GPT 5.2 Played poorly in the opening and blundered a piece. It's chess skill hasn't improved from it's predecessor; the strongest model from OpenAI continues to be GPT 4.5.

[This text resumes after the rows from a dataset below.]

-- ==== Sys2Proof/Machine/Scrubs.lean ====
section
/-!
DEFINITION. Machine/Scrubs.lean: RELEASE and ZEROISE scrubs of a partition or context in their phases (R723 to R726), and the
internal-scan instruction that waits for them (R721).
-/
namespace Sys2Proof.Machine

/-! ### Close (R723) -/

/-- R703, R723: a running IMAGE_LOAD completes with ST_SCRUBBING. -/
def State.stopLoad (s : State) (p n : Nat) : State :=
  let y := (s.partOf p).slot n
  if y.state = .loading then ((s.endLoad p n {}).issueLeaf p).finishLoad y.loadRing (fail stScrubbing) else s

/-- R723: the running reads of a report queue that have selected nothing complete with ST_SCRUBBING. -/
def State.stopReads (s : State) (p q : Nat) : State :=
  let x := s.rq p q
  let keep := if x.recs.any (fun r => r.selected) then x.reads.take 1 else []
  let gone := x.reads.drop keep.length
  if gone.isEmpty then s
  else gone.foldl (fun s r => s.complete r.ring (fail stScrubbing)) (s.setRq p q { x with reads := keep })

/-- R723: the locks on a share's buckets are released; one whose unlock has passed its checks ends at its instant (R744). -/
def State.stopLocks (s : State) (p w : Nat) : State :=
  let mine := (s.wing w).locks.filter (fun e => (s.partOf p).ownsBucket w e.1 && e.2.unlocking.isNone)
  mine.foldl (fun s e => s.releaseLock w e.1) s

/-- R723: phase 1 of a scrub begins at instant `at_`. -/
def State.beginScrub (s : State) (p at_ : Nat) (ring : Option Nat) (zeroise : Bool) : State :=
  let s := s.disarm p
  let s := [0, 1].foldl (fun s n => s.stopLoad p n) s
  let scrub : Scrub := { zeroise := zeroise, phase := .drain, start := at_, ring := ring }
  let s := s.modPart p (fun x => { x with
    state := .scrubbing, scrub := some scrub, rollouts := x.rollouts.filter (fun r => r.batch.isSome) })
  let s := [0, 1, 2, 3].foldl (fun s q => s.stopReads p q) s
  let s := (List.range s.wings).foldl (fun s w => s.stopLocks p w) s
  s.tdispFail (s.fnOf p)

/-- The partition is in a phase of its scrub. -/
def State.scrubIn (s : State) (p : Nat) (ph : ScrubPhase) : Option Scrub :=
  match (s.partOf p).scrub with
  | some x => if x.phase = ph then some x else none
  | none => none

/-- A scrub moves to another phase. -/
def State.setPhase (s : State) (p : Nat) (ph : ScrubPhase) : State :=
  s.modPart p (fun x => { x with scrub := x.scrub.map (fun y => { y with phase := ph }) })

/-- SCRUB_DRAIN (R723): every packet stamped before S has committed and every batch has ended. -/
def execScrubDrain (partition : Nat) (s : State) : Host.Outcome State Fault Refusal :=
  .next (
    match s.scrubIn partition .drain with
    | none => s
    | some x =>
      if !s.hallFree || s.owes partition x.start || s.anyBatch partition (fun _ => true) || decide (s.nt < x.start) then s
      else s.setPhase partition .onDie)

/-! ### On-die phase -/

/-- A trace buffer without its records. -/
def TraceBuf.emptied (t : TraceBuf) : TraceBuf := { t with fifo := [], recs := [], lostRun := 0, lostNt := 0 }

/-- R723: another context holds the other area of a tile. -/
def State.sharedTile (s : State) (p i : Nat) : Bool :=
  s.is4840 && (List.range s.partsN).any (fun q => q != p && s.ownsTile q i)

/-- R723: a tile is cleared; of one that another context shares, the partition's own area and control set only. -/
def State.clearTile (s : State) (p i : Nat) : State :=
  if s.sharedTile p i then
    let high := (s.partOf p).highOn i
    s.modTile i (fun t => { t.setControl high none with mem := memClear t.mem (areaBase high) (areaBase high + areaBytes) })
  else
    let s := { s with tiles := mdel s.tiles i }
    s.setBuf (16 + i) (s.buf (16 + i)).emptied

/-- R723: what the Cellar of a Wing holds for a partition. -/
def Wing.clearOwn (x : Wing) (p : Nat) : Wing :=
  { x with
    cache := mdel x.cache p
    coalescer := x.coalescer.filter (fun k => k.partition != p)
    overflow := x.overflow.map (fun e => if e.2.partition = p then (e.1, { e.2.removed with hit := false, aged := false }) else e)
    queues := mdel x.queues p
    full := mdel x.full p
    sweeps := mdel x.sweeps p
    compare := match x.compare with | some k => if k.partition = p then none else some k | none => none }

/-- R723: what the Hall holds for a partition. -/
def Hall.clearOwn (h : Hall) (p : Nat) : Hall :=
  let other := fun (e : Nat × FragEntry) => leAt e.2.key 0 1 != p
  { h with
    frag0 := h.frag0.filter other
    frag1 := h.frag1.filter other
    maxima := h.maxima.filter (fun e => e.1 / 4 != p)
    windows := h.windows.filter (fun e => e.1 / 2 != p) }

/-- SCRUB_ON_DIE (R723): the partition's tiles, Cellar and Hall state are cleared, once no read still delivers a record. -/
def execScrubOnDie (partition : Nat) (s : State) : Host.Outcome State Fault Refusal :=
  .next (
    let delivering := [0, 1, 2, 3].any (fun q => (s.rq partition q).recs.any (fun r => r.selected))
    match s.scrubIn partition .onDie with
    | none => s
    | some _ =>
      if !s.wingsFree || delivering then s
      else
        let s := (s.partTiles partition).foldl (fun s i => s.clearTile partition i) s
        let s := s.emptyRqs partition
        let s := { s with
          hall := s.hall.clearOwn partition
          exp := { s.exp with mirrored := s.exp.mirrored.filter (fun e => e.1 / 2 != partition) } }
        let s := (List.range s.wings).foldl (fun s w => s.setWing w ((s.wing w).clearOwn partition)) s
        let s := s.modPart partition (fun x => { x with
          rollouts := [], fill := none, owed := none, clear0 := none, clear1 := none, walk0 := none, walk1 := none })
        s.setPhase partition .dram)

/-! ### DRAM phase and release -/

/-- Overflow indices that a partition owned last. -/
def Wing.ownedOverflow (x : Wing) (p : Nat) : List Nat := (x.overflow.filter (fun e => e.2.partition == p)).map (·.1)

/-- R723: the DRAM phase on a Wing; the bytes that it writes are counted. -/
def State.zeroDram (s : State) (p w : Nat) : State :=
  let x := s.partOf p
  let y := s.wing w
  let own := y.ownedOverflow p
  let lost := fun (k : Nat) =>
    (decide (w * 72057594037927936 + p * 281474976710656 ≤ k) && decide (k < w * 72057594037927936 + (p + 1) * 281474976710656)) ||
      own.any (fun i => let a := w * 72057594037927936 + 31 * 281474976710656 + 4096 * i; decide (a ≤ k) && decide (k < a + 4096))
  let y := { y with
    regions := mdel y.regions p
    overflowLarder := own.foldl (fun m i => memClear m (4096 * i) (4096 * i + 4096)) y.overflowLarder
    overflow := y.overflow.filter (fun e => e.2.partition != p) }
  let s := s.setWing w (y.clearShare x w)
  let s := { s with health := { s.health with poisoned := s.health.poisoned.filter (fun k => !lost k) } }
  s.bumpN Ctr.hallScrubDramBytes (1073741824 * x.regionGib + 256 * 2 ^ x.shareLog2 + own.length * x.blockBytes)

/-- R723: the partition's export queues return to the device, their frames discarded. -/
def State.returnQueues (s : State) (p : Nat) : State :=
  let own := (List.range 4096).filter (fun q => s.setting 0x4001 q 0 == p)
  let s := own.foldl (fun s q =>
    (s.setXq q { s.xq q with open_ := [], frames := [], awake := false }).putSetting 0x4001 q 0 ownerDevice) s
  (own.map (fun q => s.xqPort q)).foldl (fun s port => s.refreshPort port) s

/-- R774: a VF's snapshot whose partition is released before its instant completes with ST_CONFLICT. -/
def State.dropShots (s : State) (fn : Nat) : State :=
  let gone := s.obs.snaps.filter (fun x => x.ring.isSome && x.fn == fn && fn != 0 && decide (s.nt < x.instant))
  let s := { s with obs := { s.obs with snaps := s.obs.snaps.filter (fun x => !gone.any (fun y => y.number == x.number)) } }
  gone.foldl (fun s x => match x.ring with | some r => s.complete r (fail stConflict) | none => s) s

/-- R723: phase 5: secrets, images, queues and counters go, and the partition is UNCONFIGURED. -/
def State.endScrub (s : State) (p : Nat) (k : Scrub) : State :=
  let fn := s.fnOf p
  let s := (s.returnQueues p).clearPartCounters p
  let s := { s with time := { s.time with events := s.time.events.map (fun (e : Nat × List Occ) =>
    (e.1, e.2.filter (fun o => !(o.kind == evAgeSweep && o.key == p)))) } }
  let s := (s.setPart p {}).bump (if k.zeroise then Ctr.hallScrubZeroise else Ctr.hallScrubRelease)
  let s := s.dropShots fn
  match k.ring with
  | some r => s.complete r okStatus
  | none => s

/-! ### Internal scan (R721, R726) -/

/-- The partitions that are sealed. -/
def State.sealedParts (s : State) : List Nat :=
  (List.range s.partsN).filter (fun p => (s.partOf p).sealed && (s.partOf p).state != .unconfigured)

/-- R721: the instruction that the Hearth holds takes effect once no partition is sealed. -/
def State.releaseScan (s : State) : State :=
  if s.sec.jtagHeld && s.sealedParts.isEmpty then
    let s := { s with sec := { s.sec with jtagHeld := false, debug := true } }
    (List.range s.partsN).foldl (fun s p => s.issueLeaf p) (s.setSticky 121)
  else s

/-- SCRUB_DRAM (R723): the DRAM phase and the release. -/
def execScrubDram (partition : Nat) (s : State) : Host.Outcome State Fault Refusal :=
  .next (
    match s.scrubIn partition .dram with
    | none => s
    | some k =>
      if !s.wingsFree then s
      else
        let s := (List.range s.wings).foldl (fun s w => s.zeroDram partition w) s
        (s.endScrub partition k).releaseScan)

/-- INTERNAL_SCAN (R721, R726): an internal-scan or memory-access instruction is held until every sealed partition has been
zeroised; a RELEASE that runs already serves. -/
def execInternalScan (s : State) : Host.Outcome State Fault Refusal :=
  .next (s.whenFree (
    if s.sec.debug then s
    else
      let s := { s with sec := { s.sec with jtagHeld := true, tapInstr := 4 } }
      let ps := s.sealedParts.filter (fun p => (s.partOf p).state == .active)
      (ps.foldl (fun s p => s.beginScrub p s.nt none true) s).releaseScan))

end Sys2Proof.Machine
end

1. d4 Nf6 2. c4 e6 3. Nf3 d5 4. g3 Be7 5. Bg2 O-O 6. O-O dxc4 7. Qc2 a6 8. a4 Bd7 9. Qxc4 c5 10. dxc5 Bxc5 11. Qxc5 Nc6 12. Nc3 b6 13. Qd6 Ne8 14. Qf4 e5 15. Nxe5 Nxe5 16. Qxe5 Qc7
Claude Opus 4.5 played poorly throughout the game and lost.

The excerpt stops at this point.